Top of Records supplied
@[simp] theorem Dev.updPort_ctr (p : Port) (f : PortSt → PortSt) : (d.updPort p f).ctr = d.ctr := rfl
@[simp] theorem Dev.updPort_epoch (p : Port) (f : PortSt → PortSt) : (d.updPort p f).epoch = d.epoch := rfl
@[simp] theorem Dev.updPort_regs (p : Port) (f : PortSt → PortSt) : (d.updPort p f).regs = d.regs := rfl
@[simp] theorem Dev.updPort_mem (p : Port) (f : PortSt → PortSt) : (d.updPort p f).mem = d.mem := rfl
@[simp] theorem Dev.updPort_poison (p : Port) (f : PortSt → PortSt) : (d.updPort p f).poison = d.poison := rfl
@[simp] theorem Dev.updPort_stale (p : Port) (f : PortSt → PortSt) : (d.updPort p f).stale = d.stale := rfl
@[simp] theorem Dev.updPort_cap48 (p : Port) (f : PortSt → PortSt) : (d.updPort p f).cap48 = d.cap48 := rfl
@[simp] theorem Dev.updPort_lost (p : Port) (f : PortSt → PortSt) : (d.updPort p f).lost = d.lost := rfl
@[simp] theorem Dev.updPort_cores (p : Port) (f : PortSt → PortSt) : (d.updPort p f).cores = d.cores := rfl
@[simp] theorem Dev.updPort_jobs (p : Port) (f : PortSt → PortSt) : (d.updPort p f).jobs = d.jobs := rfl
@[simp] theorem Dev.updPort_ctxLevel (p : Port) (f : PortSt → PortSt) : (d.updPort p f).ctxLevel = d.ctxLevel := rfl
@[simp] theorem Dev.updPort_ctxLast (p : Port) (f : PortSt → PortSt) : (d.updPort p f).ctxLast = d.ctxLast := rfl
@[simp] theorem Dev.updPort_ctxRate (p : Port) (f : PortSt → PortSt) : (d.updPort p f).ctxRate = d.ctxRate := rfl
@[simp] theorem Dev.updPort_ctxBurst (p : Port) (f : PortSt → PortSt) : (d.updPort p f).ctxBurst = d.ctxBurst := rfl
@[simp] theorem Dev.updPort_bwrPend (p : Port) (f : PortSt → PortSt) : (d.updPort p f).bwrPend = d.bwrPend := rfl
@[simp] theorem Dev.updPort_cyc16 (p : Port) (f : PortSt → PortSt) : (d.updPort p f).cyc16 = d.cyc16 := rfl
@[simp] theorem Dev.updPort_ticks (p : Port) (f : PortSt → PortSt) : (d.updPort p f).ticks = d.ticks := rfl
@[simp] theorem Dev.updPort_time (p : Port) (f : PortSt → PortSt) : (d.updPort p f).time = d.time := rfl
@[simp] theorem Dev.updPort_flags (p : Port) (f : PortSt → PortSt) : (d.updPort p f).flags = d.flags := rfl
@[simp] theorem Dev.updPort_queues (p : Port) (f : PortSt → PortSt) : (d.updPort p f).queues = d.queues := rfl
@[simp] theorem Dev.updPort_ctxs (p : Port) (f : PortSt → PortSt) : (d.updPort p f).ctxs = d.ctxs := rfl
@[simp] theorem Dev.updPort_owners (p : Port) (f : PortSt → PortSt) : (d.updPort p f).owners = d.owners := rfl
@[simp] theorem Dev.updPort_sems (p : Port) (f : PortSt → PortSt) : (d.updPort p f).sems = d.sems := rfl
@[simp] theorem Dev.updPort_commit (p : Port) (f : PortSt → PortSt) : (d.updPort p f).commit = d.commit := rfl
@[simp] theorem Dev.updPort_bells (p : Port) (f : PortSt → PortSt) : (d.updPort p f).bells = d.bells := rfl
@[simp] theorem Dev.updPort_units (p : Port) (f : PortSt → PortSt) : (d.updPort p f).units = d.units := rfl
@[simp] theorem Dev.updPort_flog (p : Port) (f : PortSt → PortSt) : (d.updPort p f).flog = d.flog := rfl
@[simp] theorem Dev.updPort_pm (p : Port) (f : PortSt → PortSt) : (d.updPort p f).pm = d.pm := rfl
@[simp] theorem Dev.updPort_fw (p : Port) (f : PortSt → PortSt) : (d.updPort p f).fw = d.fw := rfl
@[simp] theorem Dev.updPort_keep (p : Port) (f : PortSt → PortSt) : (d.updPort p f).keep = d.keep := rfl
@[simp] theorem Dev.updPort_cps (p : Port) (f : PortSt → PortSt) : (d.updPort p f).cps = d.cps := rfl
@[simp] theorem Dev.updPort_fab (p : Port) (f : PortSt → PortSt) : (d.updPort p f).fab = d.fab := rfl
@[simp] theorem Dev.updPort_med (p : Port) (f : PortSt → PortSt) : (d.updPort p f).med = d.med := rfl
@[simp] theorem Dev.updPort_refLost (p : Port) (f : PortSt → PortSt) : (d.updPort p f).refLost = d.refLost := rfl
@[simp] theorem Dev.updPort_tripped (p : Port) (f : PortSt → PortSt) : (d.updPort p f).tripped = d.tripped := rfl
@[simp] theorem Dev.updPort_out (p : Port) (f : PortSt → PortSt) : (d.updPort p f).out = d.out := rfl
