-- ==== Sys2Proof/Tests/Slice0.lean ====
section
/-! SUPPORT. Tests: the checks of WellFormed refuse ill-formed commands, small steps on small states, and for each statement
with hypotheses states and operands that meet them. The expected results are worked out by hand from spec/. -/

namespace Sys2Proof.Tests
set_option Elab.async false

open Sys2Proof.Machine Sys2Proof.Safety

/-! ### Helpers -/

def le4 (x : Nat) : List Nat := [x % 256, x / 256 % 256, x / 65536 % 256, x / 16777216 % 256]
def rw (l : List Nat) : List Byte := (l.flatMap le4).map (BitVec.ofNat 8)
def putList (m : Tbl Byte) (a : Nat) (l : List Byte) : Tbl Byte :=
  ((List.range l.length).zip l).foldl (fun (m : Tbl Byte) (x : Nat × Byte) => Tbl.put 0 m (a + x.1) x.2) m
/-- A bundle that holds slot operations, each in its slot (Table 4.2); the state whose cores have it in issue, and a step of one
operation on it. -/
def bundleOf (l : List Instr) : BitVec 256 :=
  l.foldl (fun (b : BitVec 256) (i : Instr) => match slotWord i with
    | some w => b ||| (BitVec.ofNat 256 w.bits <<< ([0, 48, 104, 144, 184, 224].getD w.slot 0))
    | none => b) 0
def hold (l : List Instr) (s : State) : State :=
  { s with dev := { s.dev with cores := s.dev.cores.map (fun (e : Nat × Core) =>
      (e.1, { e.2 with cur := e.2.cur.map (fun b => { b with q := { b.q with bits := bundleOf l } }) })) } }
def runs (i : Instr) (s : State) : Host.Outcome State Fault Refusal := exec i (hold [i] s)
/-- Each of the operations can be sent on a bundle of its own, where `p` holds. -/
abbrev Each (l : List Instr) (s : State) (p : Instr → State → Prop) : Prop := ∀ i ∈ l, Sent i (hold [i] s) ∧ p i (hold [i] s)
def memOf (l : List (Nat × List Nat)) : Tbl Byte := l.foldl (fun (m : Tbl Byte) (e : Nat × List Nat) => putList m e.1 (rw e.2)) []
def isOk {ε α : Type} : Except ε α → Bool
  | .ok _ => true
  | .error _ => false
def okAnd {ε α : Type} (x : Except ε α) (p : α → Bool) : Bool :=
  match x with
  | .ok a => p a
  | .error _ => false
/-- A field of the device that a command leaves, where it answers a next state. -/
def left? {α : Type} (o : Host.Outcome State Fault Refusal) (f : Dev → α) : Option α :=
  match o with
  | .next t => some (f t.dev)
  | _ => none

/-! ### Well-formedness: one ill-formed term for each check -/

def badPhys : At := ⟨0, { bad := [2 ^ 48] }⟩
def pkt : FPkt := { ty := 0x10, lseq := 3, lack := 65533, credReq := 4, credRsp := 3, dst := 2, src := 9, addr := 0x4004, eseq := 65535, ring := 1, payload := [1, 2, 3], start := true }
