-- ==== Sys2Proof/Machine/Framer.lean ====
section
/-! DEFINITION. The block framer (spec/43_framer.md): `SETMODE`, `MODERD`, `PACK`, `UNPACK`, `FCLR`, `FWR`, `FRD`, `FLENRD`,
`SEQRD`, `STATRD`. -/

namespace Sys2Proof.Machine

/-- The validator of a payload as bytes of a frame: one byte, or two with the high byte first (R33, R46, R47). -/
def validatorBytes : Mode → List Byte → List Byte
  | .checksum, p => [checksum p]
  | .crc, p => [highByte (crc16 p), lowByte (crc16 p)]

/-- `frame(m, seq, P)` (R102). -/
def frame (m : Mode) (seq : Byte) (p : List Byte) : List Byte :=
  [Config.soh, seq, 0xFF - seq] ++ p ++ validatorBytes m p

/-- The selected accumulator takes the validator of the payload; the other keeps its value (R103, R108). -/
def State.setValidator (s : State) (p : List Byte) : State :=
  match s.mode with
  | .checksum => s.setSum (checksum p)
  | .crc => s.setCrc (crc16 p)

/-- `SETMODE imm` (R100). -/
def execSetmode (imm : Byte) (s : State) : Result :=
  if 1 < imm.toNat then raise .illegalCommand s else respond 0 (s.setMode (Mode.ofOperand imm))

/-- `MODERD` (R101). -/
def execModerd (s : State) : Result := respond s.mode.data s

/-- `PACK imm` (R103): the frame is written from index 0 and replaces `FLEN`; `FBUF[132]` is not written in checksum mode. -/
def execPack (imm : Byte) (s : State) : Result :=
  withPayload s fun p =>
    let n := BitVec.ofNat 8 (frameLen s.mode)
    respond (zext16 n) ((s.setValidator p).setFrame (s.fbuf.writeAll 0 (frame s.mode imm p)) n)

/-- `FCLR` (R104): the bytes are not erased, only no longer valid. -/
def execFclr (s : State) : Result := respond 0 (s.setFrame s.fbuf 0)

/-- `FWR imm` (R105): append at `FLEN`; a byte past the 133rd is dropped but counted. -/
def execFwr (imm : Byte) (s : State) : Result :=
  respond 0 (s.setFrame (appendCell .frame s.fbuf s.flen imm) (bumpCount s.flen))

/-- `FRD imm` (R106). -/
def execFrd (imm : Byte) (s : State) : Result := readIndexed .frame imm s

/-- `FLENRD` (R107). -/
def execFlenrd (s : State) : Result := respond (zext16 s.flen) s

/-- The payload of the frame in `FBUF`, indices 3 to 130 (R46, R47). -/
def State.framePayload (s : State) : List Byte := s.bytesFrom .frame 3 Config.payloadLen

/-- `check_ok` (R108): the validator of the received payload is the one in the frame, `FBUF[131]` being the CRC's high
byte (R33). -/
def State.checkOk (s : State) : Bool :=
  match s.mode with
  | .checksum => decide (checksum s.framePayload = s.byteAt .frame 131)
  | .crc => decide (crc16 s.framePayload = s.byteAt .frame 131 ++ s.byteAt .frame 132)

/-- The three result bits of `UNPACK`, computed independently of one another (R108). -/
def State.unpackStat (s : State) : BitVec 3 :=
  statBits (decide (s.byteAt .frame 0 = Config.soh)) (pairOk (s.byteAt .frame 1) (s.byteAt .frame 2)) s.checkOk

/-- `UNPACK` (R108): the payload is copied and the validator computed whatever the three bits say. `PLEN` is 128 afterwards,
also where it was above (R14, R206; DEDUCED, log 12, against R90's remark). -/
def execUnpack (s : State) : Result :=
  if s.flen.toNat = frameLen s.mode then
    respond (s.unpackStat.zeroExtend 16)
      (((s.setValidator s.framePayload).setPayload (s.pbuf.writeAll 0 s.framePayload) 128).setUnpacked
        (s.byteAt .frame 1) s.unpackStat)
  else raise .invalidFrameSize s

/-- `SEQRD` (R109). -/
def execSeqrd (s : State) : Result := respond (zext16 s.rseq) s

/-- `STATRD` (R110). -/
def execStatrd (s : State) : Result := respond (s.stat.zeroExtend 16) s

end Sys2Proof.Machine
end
Bottom of Records supplied
* _Task_: Go through the records above and copy every line holding the word "computed".

* _Result below_:
/-- The three result bits of `UNPACK`, computed independently of one another (R108). -/
/-- `UNPACK` (R108): the payload is copied and the validator computed whatever the three bits say. `PLEN` is 128 afterwards,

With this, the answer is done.